Federated learning
Federated learning is a machine-learning approach where devices or organizations train a shared model while keeping raw training data local. Participants send model updates for aggregation, not full datasets, which can reduce data movement but does not remove privacy, security, or fairness risks by itself.
What federated learning is
Federated learning, often shortened to FL, is a way to train machine-learning models across many data holders without first copying all of their raw data into one central dataset. A central coordinator sends a model to participating devices, hospitals, companies, sensors, or other clients. Each client trains on its own local data, then sends back an update to the model. The coordinator aggregates those updates into a new global model and sends the improved model back out for another round. The raw examples stay where they were collected, but the learning process is shared.
The basic training loop
A simple round starts when the server chooses a set of clients and sends them the current model. Each client trains locally for a small number of steps or epochs. The client then returns a model update, such as changed parameters or gradients. The server combines the updates, commonly with a weighted average, and produces the next global model. Federated Averaging, or FedAvg, is the best-known baseline for this loop. Production systems add scheduling, client sampling, retry rules, update compression, secure aggregation, and monitoring because real clients are slow, unevenly connected, and rarely identical.
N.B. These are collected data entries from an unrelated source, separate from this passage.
-- ==== Sys2Proof/Machine/LoadStore.lean ====
section
/-! DEFINITION. Loads and stores: LDA, STA, LDL (42_load_store.md). The IP update comes first (R123). -/

namespace Sys2Proof.Machine

/-- LDA a (R120). -/
def execLda (a : Nibble) (s : State) : Answer :=
  withOperand a (s.advanceIP 2) fun v => done ((s.advanceIP 2).writeAC v)

/-- STA a: only the nibble at `a` changes; no flag does (R121). -/
def execSta (a : Nibble) (s : State) : Answer :=
  match memWrite (effectiveAddress a) s.ac.toNat (s.advanceIP 2) with
  | .ok t => done t
  | .error e => stopAt e (s.advanceIP 2)

/-- LDL a: ZF from LI, not from AC (R122). -/
def execLdl (a : Nibble) (s : State) : Answer :=
  withOperand a (s.advanceIP 2) fun v => done ((s.advanceIP 2).writeLI v)

end Sys2Proof.Machine
end

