-- ==== Sys2Proof/Machine/Loop.lean ====
section
/-! DEFINITION. The parts of the fetch-execute loop around an instruction (R91): the loop's guard, fetching and decoding
the instruction at IP, and putting a word where the loop fetches next. -/

namespace Sys2Proof.Machine

/-- The loop's guard, tested before every fetch (R91, R92): the answer of an iteration that fetches nothing, or none
when the iteration goes on. A run that has ended executes nothing more (R180; log entry 4). A machine without a complete
image is refused (R192; log entry 3). HF is tested before the budget (R92, D3). -/
def loopGuard (s : State) : Option Answer :=
  if s.status ≠ .running then some (.next s)
  else if s.mem.loaded = false then some (.refused .noImage)
  else if s.hf then some (.next (s.setStatus .halted))
  else if s.cfg.budget ≤ s.count then some (.next (s.setStatus .exhausted))
  else none

/-- Fetch the word at IP and decode it (R70, R93). -/
def fetchInstr (s : State) : Except Stop Instr :=
  match fetchWord s.ip s with
  | .ok w => .ok (decode s.cfg w)
  | .error e => .error e

/-- Memory with location `n` holding `v`; a byte that had no value gets 0 in its other half. -/
def Memory.putNibble (n : Nat) (v : Nibble) (m : Memory) : Memory :=
  m.write (n / 2) (replaceNibble n v ((m.read (n / 2)).getD 0))

/-- Memory with every byte that has no value given 0: an image around a placed word. -/
def Memory.filled (m : Memory) : Memory :=
  (List.range 8).foldl (fun m k => if (m.read k).isSome then m else m.write k 0) m

/-- The state with the word `w` at IP, in a machine whose next step fetches it: the host's boot steps (R194) around one
word. The configuration reads words as the opcode table does (log entry 7) and leaves at least one instruction to count;
the memory is a complete image; HF is clear and the status is Running. Nothing else changes. -/
def State.bootWord (w : Byte) (s : State) : State :=
  { s.setHF false with
    mem := Memory.putNibble (s.ip + 1).toNat (loNibble w) (Memory.putNibble s.ip.toNat (hiNibble w) s.mem.filled)
    status := .running
    cfg := { s.cfg with
      portsEnabled := tableConfig.portsEnabled
      opcodeMap := tableConfig.opcodeMap
      budget := max s.cfg.budget (s.count + 1) } }

end Sys2Proof.Machine
end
Cross-device and cross-silo settings
Cross-device federated learning involves large numbers of small clients, such as phones, browsers, vehicles, or consumer devices. These clients may appear briefly, disconnect often, and have limited battery, bandwidth, and compute. The system usually samples only a fraction of eligible devices in each round. Cross-silo federated learning involves fewer but more stable participants, such as hospitals, banks, research labs, manufacturers, or government agencies. The privacy and governance questions can be harder because every participant may have legal duties, audit requirements, and different data definitions.
Why data stays local
Federated learning is attractive when raw data is sensitive, expensive to move, regulated, or too distributed to centralize cleanly. It can support data minimization because the training examples do not need to be copied into a central training warehouse just to improve a model. That does not mean the system has no data flow. Updates, metrics, eligibility signals, and operational logs may still move through the coordinator. A well-designed federated system limits what is collected, aggregates early, retains little, and documents what signals leave each client.
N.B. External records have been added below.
-- ==== Sys2Proof/Laws/Step.lean ====
section
/-! SUPPORT. What a step can do, said once; how iterations compose; and that a word placed by `withFetchWord` is the next
instruction to run. -/

namespace Sys2Proof.Machine

/-- A machine whose run goes on passes the guard. -/
theorem loopGuard_ready {s : State} (h : s.Ready) : loopGuard s = none := by
  have := h.budgetLeft
  simp only [loopGuard, h.running, h.image, h.notHalted]
  simp
  omega

/-- A guard that is passed is that of a machine whose run goes on. -/
theorem ready_of_loopGuard {s : State} (h : loopGuard s = none) : s.Ready := by
  unfold loopGuard at h
  repeat' split at h
  all_goals cases h
  next r l hf b => exact ⟨not_not.1 r, by simpa using hf, not_le.1 b, by simpa using l⟩

/-- What the guard answers when it is not passed. -/
theorem loopGuard_cases {s : State} {x : Answer} (h : loopGuard s = some x) :
    (s.status ≠ .running ∧ x = .next s) ∨
    (s.status = .running ∧ s.mem.loaded = false ∧ x = .refused .noImage) ∨
    (s.status = .running ∧ s.mem.loaded = true ∧ s.hf = true ∧ x = .next (s.setStatus .halted)) ∨
    (s.status = .running ∧ s.mem.loaded = true ∧ s.hf = false ∧ s.cfg.budget ≤ s.count ∧
      x = .next (s.setStatus .exhausted)) := by
  unfold loopGuard at h
  split at h
  next n => cases h; exact .inl ⟨n, rfl⟩
  next r =>
    have run := not_not.1 r
    split at h
    next l => cases h; exact .inr (.inl ⟨run, l, rfl⟩)
    next l =>
      have image : s.mem.loaded = true := by simpa using l
      split at h
      next hf => cases h; exact .inr (.inr (.inl ⟨run, image, hf, rfl⟩))
      next hf =>
        split at h
        next b => cases h; exact .inr (.inr (.inr ⟨run, image, by simpa using hf, b, rfl⟩))
        next => cases h

/-- The fetch of a machine with an image answers an instruction. -/
theorem fetchInstr_eq_ok {s : State} {w : Byte} (h : fetchWord s.ip s = .ok w) :
    fetchInstr s = .ok (decode s.cfg w) := by
  simp only [fetchInstr, h]

/-- What a step that answers a next state has done: nothing, ending the run, or one instruction. -/
theorem step_cases {s t : State} (h : step s = .next t) :
    (s.status ≠ .running ∧ t = s) ∨
    (s.status = .running ∧ s.mem.loaded = true ∧ s.hf = true ∧ t = s.setStatus .halted) ∨
    (s.status = .running ∧ s.mem.loaded = true ∧ s.hf = false ∧ s.cfg.budget ≤ s.count ∧ t = s.setStatus .exhausted) ∨
    (s.Ready ∧ ∃ w, fetchWord s.ip s = .ok w ∧ exec (decode s.cfg w) s = .next t) := by
  unfold step at h
  split at h
  next x hx =>
    subst h
    rcases loopGuard_cases hx with ⟨n, e⟩ | ⟨_, _, e⟩ | ⟨r, l, hf, e⟩ | ⟨r, l, hf, b, e⟩
    · cases e; exact .inl ⟨n, rfl⟩
    · cases e
    · cases e; exact .inr (.inl ⟨r, l, hf, rfl⟩)
    · cases e; exact .inr (.inr (.inl ⟨r, l, hf, b, rfl⟩))
  next passed =>
    have ready := ready_of_loopGuard passed
    obtain ⟨w, hw⟩ := fetchWord_of_loaded ready.image s.ip
    rw [fetchInstr_eq_ok hw] at h
    exact .inr (.inr (.inr ⟨ready, w, hw, h⟩))

/-! ## Iterations -/

theorem iterate_succ {s t : State} (h : step s = .next t) (n : Nat) : iterate (n + 1) s = iterate n t := by
  simp only [iterate, h]

/-- `a` iterations that answer `t`, then `b` more. -/
theorem iterate_add {a : Nat} (b : Nat) {s t : State} (h : iterate a s = .next t) :
    iterate (a + b) s = iterate b t := by
  induction a generalizing s with
  | zero => cases h; simp
  | succ a ih =>
    rw [show a + 1 + b = (a + b) + 1 by omega]
    simp only [iterate] at h ⊢
    split at h
    next u hu => exact ih h
    · cases h
    · cases h

/-- Iterations that answer a state pass through one after any part of them. -/
theorem iterate_split {a b : Nat} {s t : State} (h : iterate (a + b) s = .next t) :
    ∃ u, iterate a s = .next u ∧ iterate b u = .next t := by
  induction a generalizing s with
  | zero => exact ⟨s, rfl, by simpa using h⟩
  | succ a ih =>
    rw [show a + 1 + b = (a + b) + 1 by omega] at h
    simp only [iterate] at h
    split at h
    next u hu =>
      obtain ⟨v, h1, h2⟩ := ih h
      exact ⟨v, by rw [iterate_succ hu]; exact h1, h2⟩
    · cases h
    · cases h

/-! ## A placed word -/

/-- A booted word's machine goes on. -/
theorem ready_bootWord (w : Byte) (s : State) : (s.bootWord w).Ready where
  running := rfl
  notHalted := State.setHF_hf s false
  budgetLeft := by simp [State.bootWord]
  image := Memory.loaded_write _ _ (Memory.loaded_write _ _ (Memory.loaded_filled _))

/-- The word placed is the word fetched. -/
theorem fetchWord_bootWord (w : Byte) (s : State) : fetchWord (s.bootWord w).ip (s.bootWord w) = .ok w := by
  have filled := Memory.loaded_filled s.mem
  have first : (Memory.putNibble s.ip.toNat (hiNibble w) s.mem.filled).loaded = true := Memory.loaded_write _ _ filled
  have e := fetchWord_eq_ok (s := s.bootWord w) (n := s.ip) (h := hiNibble w) (l := loNibble w)
    (by
      show (Memory.putNibble (s.ip + 1).toNat (loNibble w)
        (Memory.putNibble s.ip.toNat (hiNibble w) s.mem.filled)).nibble s.ip.toNat = _
      rw [nibble_putNibble _ first (s.ip + 1).isLt, if_neg (succ_toNat_ne s.ip).symm,
        nibble_putNibble _ filled s.ip.isLt, if_pos rfl])
    (by
      show (Memory.putNibble (s.ip + 1).toNat (loNibble w)
        (Memory.putNibble s.ip.toNat (hiNibble w) s.mem.filled)).nibble (s.ip + 1).toNat = _
      rw [nibble_putNibble _ first (s.ip + 1).isLt, if_pos rfl])
  rw [join_hi_lo] at e
  exact e

/-- From every state, the step after `withFetchWord` runs exactly the instruction `decodeTableWord` reads. -/
theorem step_withFetchWord {s : State} {nbits w : Nat} {i : Instr} (hw : w < 2 ^ nbits)
    (h : decodeTableWord nbits w = some i) :
    step (s.withFetchWord nbits w) = exec i (s.withFetchWord nbits w) := by
  have i_eq : i = decode tableConfig (BitVec.ofNat 8 w) := by
    unfold decodeTableWord at h
    split at h
    · exact (Option.some.inj h).symm
    · cases h
  have config : ∀ b, decode (s.bootWord b).cfg (BitVec.ofNat 8 w) = i := fun b => by rw [i_eq]; rfl
  rw [State.withFetchWord, Nat.mod_eq_of_lt hw]
  unfold step
  rw [loopGuard_ready (ready_bootWord _ s), fetchInstr_eq_ok (fetchWord_bootWord _ s), config]

end Sys2Proof.Machine
end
Privacy and security layers
Federated learning is not automatically private. Model updates can sometimes reveal information about local data, especially across repeated rounds or small participant groups. Attackers may also try membership inference, property inference, update reconstruction, backdoor insertion, or model poisoning. Common protections include secure aggregation, which hides individual updates from the server while still allowing an aggregate; differential privacy, which adds calibrated noise or clipping; encrypted communication; anomaly detection; participant attestation; and strict access controls. These protections involve tradeoffs among accuracy, latency, auditability, and privacy guarantees.
Non-IID data and fairness
Federated data is usually non-IID, meaning each client has a different local distribution. A phone keyboard sees one person's language habits. A hospital sees its region, equipment, and patient mix. A factory sensor sees one machine environment. These differences can make the global model unstable or biased toward larger and more frequently available clients. Good evaluation should look beyond average accuracy. Teams need subgroup checks, client-level performance, long-tail behavior, temporal splits, and failure analysis for clients that rarely participate. Without that work, federated learning can make a model look broadly improved while quietly worsening service for smaller groups.
Where it is used
Federated learning is often discussed for mobile keyboard prediction, speech and text models, healthcare collaboration, financial fraud detection, industrial sensors, vehicles, personalization, and edge AI. The strongest use cases have three ingredients: useful local data, a reason not to centralize it, and a model that can improve from aggregated updates. It is less helpful when the data can be centralized responsibly, when clients cannot run training reliably, when labels are poor, or when the model needs fast debugging from full examples. Sometimes a simpler privacy-preserving analytics pipeline is a better fit than federated training.
Why it matters
Federated learning changes the default question from 'How do we gather all the data?' to 'Can useful learning happen where the data already lives?' That shift matters for privacy-sensitive AI, medical research, regulated industries, and edge devices. Its promise is collaborative model improvement with less raw-data movement. Its challenge is that privacy, security, fairness, and accountability still have to be engineered and governed, not assumed from the word federated.